The first question is what to do with the clause: "using a random or sequential number generator." Does it modify both verbs ("to store" and "[to] produce") or just one of them ("[to] produce" but not "to store")?

As Hilton and the Agency see it, the clause modifies both verbs. Thus: to be an auto-dialer, the equipment must (1) store telephone numbers using a random or sequential number generator and dial them or (2) produce such numbers using a random or sequential number generator and dial them. Because the equipment used in the debt-collection calls targeted a list of debtors (like Evans) and the equipment used in the solicitation calls targeted individuals likely to be interested in buying vacation properties (like Glasser), they say that the statute does not apply to their calls.

As Evans and Glasser see it, the clause just modifies "[to] produce." Thus: to be an auto-dialer, the equipment must (1) store telephone numbers and dial them or (2) produce such numbers using a random or sequential number generator and dial them. Under this reading, the statute extends to phone calls that target a pre-existing list of prospects or debtors, even though they were not randomly or sequentially identified.

Clarity, we lament, does not leap off this page of the U.S. Code. Each interpretation runs into hurdles. In the absence of an ideal option, we pick the better option—in this instance that the clause modifies both verbs.

Start with conventional rules of grammar and punctuation. When two conjoined verbs ("to store or produce") share a direct object ("telephone numbers to be called"), a modifier following that object ("using a random or sequential number generator") customarily modifies both verbs. Consider these examples to see the point. In the sentence, "Appellate courts reverse or affirm district court decisions using the precedents at hand," no one would think that the appellate judges rely on precedents only when affirming trial judges. Or if a law gives tax preferences for "[a] corporation or partnership registered in Delaware," then "a corporation as well as a partnership must be registered in Delaware" in order to be eligible for the preference. Antonin Scalia & Bryan A. Garner, Reading Law: The Interpretation of Legal Texts , 148 (2012). The same principle applies here. See also Am. Nat’l Fire Ins. Co. v. Rose Acre Farms, Inc. , 107 F.3d 451, 456–57 (7th Cir. 1997).

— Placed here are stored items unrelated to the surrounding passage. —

/-- Whether a portal's grant is free. -/
def State.grantFree (s : State) (p : Fin 4) : Bool := (s.edit p).holder == none

/-- The checks and the effect of TAKE_GRANT (R159). -/
def takeGrantCommand (seat : Seat) (h : Header) (s : State) : State :=
  if h.portals = [] then refuse seat .badValue 0 s
  else
    match h.portals.find? (s.heldByOther seat) with
    | some p => refuse seat .held p.val s
    | none =>
      let free := h.portals.filter s.grantFree
      accept seat (maskOf free) false false false (forEach free (giveGrant seat) s)

/-- TAKE_GRANT. -/
def execTakeGrant (seat : Seat) (h : Header) (s : State) : Host.Outcome State Fault Refusal :=
  .next (inHeader seat s (takeGrantCommand seat h))

/-- SEIZE_GRANT on one portal (R160). -/
def seize (p : Fin 4) (s : State) : State :=
  match (s.edit p).holder with
  | none => giveGrant .L p s
  | some .L => s
  | some x => postTo x (.grantLost p false) (giveGrant .L p s)

/-- The checks and the effect of SEIZE_GRANT (R143, R160). The former holders are told in ascending order
of portal number: a DESIGN CHOICE (log 38). -/
def seizeGrantCommand (seat : Seat) (h : Header) (s : State) : State :=
  if seat ≠ .L then refuse seat .seatDenied 0 s
  else if h.portals = [] then refuse seat .badValue 0 s
  else
    let taken := h.portals.filter (s.heldByOther .L)
    accept seat (maskOf taken) false false false (forEach h.portals seize s)

/-- SEIZE_GRANT. -/
def execSeizeGrant (seat : Seat) (h : Header) (s : State) : Host.Outcome State Fault Refusal :=
  .next (inHeader seat s (seizeGrantCommand seat h))

/-- The checks and the effect of RELEASE_GRANT (R161). -/
def releaseGrantCommand (seat : Seat) (h : Header) (s : State) : State :=
  if h.portals = [] then refuse seat .badValue 0 s
  else
    match h.portals.find? fun p => !s.holdsGrant seat p with
    | some p => refuse seat .notHolder p.val s
    | none => accept seat 0 false false false (forEach h.portals endGrant s)

/-- RELEASE_GRANT. -/
def execReleaseGrant (seat : Seat) (h : Header) (s : State) : Host.Outcome State Fault Refusal :=
  .next (inHeader seat s (releaseGrantCommand seat h))

/-- The end of a silent seat's grants (R161). -/
def silenceGrants (seat : Seat) (s : State) : State :=
  forEach allPortals
    (fun p s => if s.holdsGrant seat p then postTo seat (.grantLost p true) (endGrant p s) else s) s

/-! ### WRITE (R147, R162) -/

/-- The header checks of R143 that READ and WRITE share, with the index range given: the first
transfer, or the code of the refusal. -/
def transferOf (h : Header) (range : Nat) : Except ResultCode Transfer :=
  match h.stepping with
  | none => .error .badValue
  | some stepping =>
    if h.records = 0 then .error .badValue
    else if range ≤ h.index then .error .badIndex
    else
      .ok { cls := h.cls, owner := h.owner, index := h.index, stepping := stepping,
            left := h.records, done := 0 }

/-- The header checks of a WRITE (R143). -/
def writeTransfer (h : Header) : Except ResultCode Transfer :=
  if classExists h.cls h.owner && classWritable h.cls then transferOf h (shadowRange h.cls)
  else .error .badObject

/-- The portal whose shadow a record of a WRITE changes (R158, R177). -/
def Transfer.portal (t : Transfer) : Fin 4 :=
  portalOf (if t.cls = 16 ∨ t.cls = 17 then t.index else t.owner)

/-- A shadow set with one record replaced; `none` if a field lies outside its range (R162). -/
def PortalSet.writeRecord (x : PortalSet) (t : Transfer) (bytes : List Byte) : Option PortalSet :=
  match t.cls with
  | 16 => (portalRecordOf bytes).map fun r => { x with record := r }
  | 17 => (stageCountOf bytes).map fun n => { x with stageCount := n }
  | 18 =>
    if hi : t.index < 12 then
      (stageRowOf bytes).map fun r => { x with rows := wr x.rows ⟨t.index, hi⟩ r }
    else none
  | _ =>
    if hi : t.index < 16 then
      (channelSlotOf bytes).map fun r => { x with slots := wr x.slots ⟨t.index, hi⟩ r }
    else none

/-- One complete record at the Set Store: the new state, or the code of its refusal (R162). -/
def applyRecord (seat : Seat) (t : Transfer) (bytes : List Byte) (s : State) :
    Except ResultCode State :=
  let p := t.portal
  let e := s.edit p
  match e.shadow with
  | none => .error .notHolder
  | some shadow =>
    if e.holder ≠ some seat then .error .notHolder
    else if shadow.locked then .error .locked
    else
      match shadow.set.writeRecord t bytes with
      | none => .error .badValue
      | some x => .ok (s.setEdit p { e with shadow := some { shadow with set := x } })

/-- The end of a WRITE (R162). -/
def endWrite (seat : Seat) (code : ResultCode) (accepted : Nat) (s : State) : State :=
  endCommand seat code accepted
    { a := code == .ok, c := decide (0 < accepted), l := (s.port seat).condition.l, p := false } s

/-- One record of a WRITE acts (R146, R147). -/
def writeOne (seat : Seat) (t : Transfer) (bytes : List Byte) (s : State) : State :=
  if bytes.length = shadowRecordBytes t.cls then
    match applyRecord seat t bytes s with
    | .error code => endWrite seat code t.done s
    | .ok after =>
      if t.left ≤ 1 then endWrite seat .ok (t.done + 1) after
      else
        match t.stepping.next t.index with
        | none => endWrite seat .badIndex (t.done + 1) after
        | some i =>
          if i < shadowRange t.cls then
            after.setPort seat
              { after.port seat with
                phase := .writing { t with index := i, left := t.left - 1, done := t.done + 1 }
                out := [] }
          else endWrite seat .badIndex (t.done + 1) after
  else s

/-- The header and the first record of a WRITE. -/
def writeCommand (seat : Seat) (h : Header) (bytes : List Byte) (s : State) : State :=
  match writeTransfer h with
  | .error code => refuse seat code 0 s
  | .ok t => writeOne seat t bytes s

/-- WRITE. -/
def execWrite (seat : Seat) (h : Header) (bytes : List Byte) (s : State) :
    Host.Outcome State Fault Refusal :=
  .next (inHeader seat s (writeCommand seat h bytes))

/-- WRITE_RECORD: a later record of a WRITE in progress (R147). -/
def execWriteRecord (seat : Seat) (bytes : List Byte) (s : State) :
    Host.Outcome State Fault Refusal :=
  match (s.port seat).phase with
  | .writing t => .next (writeOne seat t bytes s)
  | _ => .next s

/-! ### Validation (R10, R12, R43, R44, R163) -/

/-- The first of some things that fails a test, by its index. -/
def firstBad {α : Type} (l : List α) (bad : α → Bool) (index : α → Nat) : Option Nat :=
  (l.find? bad).map index

/-- A check that can fail at one index only. -/
def failsAt (bad : Bool) (index : Nat) : Option Nat := if bad then some index else none

/-- The stage numbers of a table from `low` up. -/
def PortalSet.stages (x : PortalSet) (low : Nat) : List Nat :=
  (List.range x.stageCount).filter fun i => decide (low ≤ i)

/-- Whether two thresholds, both present, stand in the order `b ≤ a`. -/
def thresholdsAtLeast (a b : Option Nat) : Bool :=
  match a, b with
  | some m, some n => decide (n ≤ m)
  | _, _ => false

/-- Checks 1 to 5 (R10). -/
def recordChecks (r : PortalRecord) : List (Nat × Option Nat) :=
  let present (z : Fin 5) : Bool := rd r.zones z
  [ (1, failsAt (r.enabled && !present 0) 0),
    (2, firstBad allZones (fun z => !r.enabled && present z) Fin.val),
    (3, if r.enabled then none
        else if r.slot0.isSome then some 0
        else if r.slot1.isSome then some 1
        else none),
    (4, failsAt (r.slot0.isSome && r.slot0 == r.slot1) 1),
    (5, firstBad allZones (fun z => !present z && rd r.boost z != 0) Fin.val) ]

/-- Checks 20 to 24 (R43). -/
def thresholdChecks (x : PortalSet) : List (Nat × Option Nat) :=
  [ (20, failsAt ((x.row 0).rise.isSome || (x.row 0).fall.isSome) 0),
    (21, firstBad (x.stages 1) (fun i => (x.row i).rise.isNone || (x.row i).fall.isNone) id),
    (22, firstBad (x.stages 1) (fun i => thresholdsAtLeast (x.row i).fall (x.row i).rise) id),
    (23, firstBad (x.stages 2) (fun i => thresholdsAtLeast (x.row (i - 1)).rise (x.row i).rise) id),
    (24, firstBad (x.stages 2) (fun i => thresholdsAtLeast (x.row (i - 1)).fall (x.row i).fall) id) ]

/-- Checks 25 to 34 (R44). -/
def levelChecks (x : PortalSet) : List (Nat × Option Nat) :=
  let present (z : Fin 5) : Bool := rd x.record.zones z
  let level (i : Nat) (z : Fin 5) : Nat := rd (x.row i).levels z
  (allZones.map fun z =>
    (25 + z.val, firstBad (x.stages 0) (fun i => !present z && level i z != 0) id)) ++
  (allZones.map fun z =>
    (30 + z.val,
      firstBad (x.stages 1) (fun i => present z && decide (level i z < level (i - 1) z)) id))

/-- Whether another circuit at a lower address has a property shared with a circuit. -/
def lowerTwin (l : List Circuit) (same : Circuit → Circuit → Bool) (k : Circuit) : Bool :=
  l.any fun j => decide (j.addr < k.addr) && same j k

/-- Checks 41 to 47 (R12). -/
def channelChecks (x : PortalSet) (p : Fin 4) : List (Nat × Option Nat) :=
  let l := x.circuits p
  let present (z : Fin 5) : Bool := rd x.record.zones z
  let boost (z : Fin 5) : Nat := rd x.record.boost z
  let addr (k : Circuit) : Nat := k.addr.val
  let dimmedIn (z : Fin 5) (k : Circuit) : Bool := k.cfg.zone == some z && !k.cfg.switched
  let switchedIn (z : Fin 5) (k : Circuit) : Bool := k.cfg.zone == some z && k.cfg.switched
  [ (41, firstBad l (fun _ => !x.record.enabled) addr),
    (42, firstBad l (fun k => k.cfg.zone.any fun z => !present z) addr),
    (43, firstBad l (lowerTwin l fun j k => j.cfg.channel == k.cfg.channel) addr),
    (44, firstBad allZones (fun z => present z && !l.any (dimmedIn z)) Fin.val),
    (45, firstBad allZones (fun z => present z && boost z != 0 && !l.any (switchedIn z)) Fin.val),
    (46, firstBad l (fun k => k.cfg.switched && k.cfg.zone.any fun z => boost z == 0) addr),
    (47, firstBad l
          (lowerTwin l fun j k =>
            j.cfg.switched && k.cfg.switched && k.cfg.zone.isSome && j.cfg.zone == k.cfg.zone) addr) ]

On top of that, the sentence contains a comma separating the phrase "to store or produce telephone numbers to be called" from the phrase "using a random or sequential number generator." That, too, indicates that the clause modifies both "store" and "produce" and does not modify just the second verb. See Scalia & Garner, Reading Law at 150. See also Osorio v. State Farm Bank, F.S.B. , 746 F.3d 1242, 1257 (11th Cir. 2014) ; Yang v. Majestic Blue Fisheries, LLC , 876 F.3d 996, 999–1000 (9th Cir. 2017) (collecting cases).

The content of the words takes us in the same direction, though with two hiccups along the way. The first hiccup is the oddity of "stor[ing]" telephone numbers using a number generator. But this problem fades when one considers how automatic phone-dialing technology works and when one keeps in mind the goal of giving content to...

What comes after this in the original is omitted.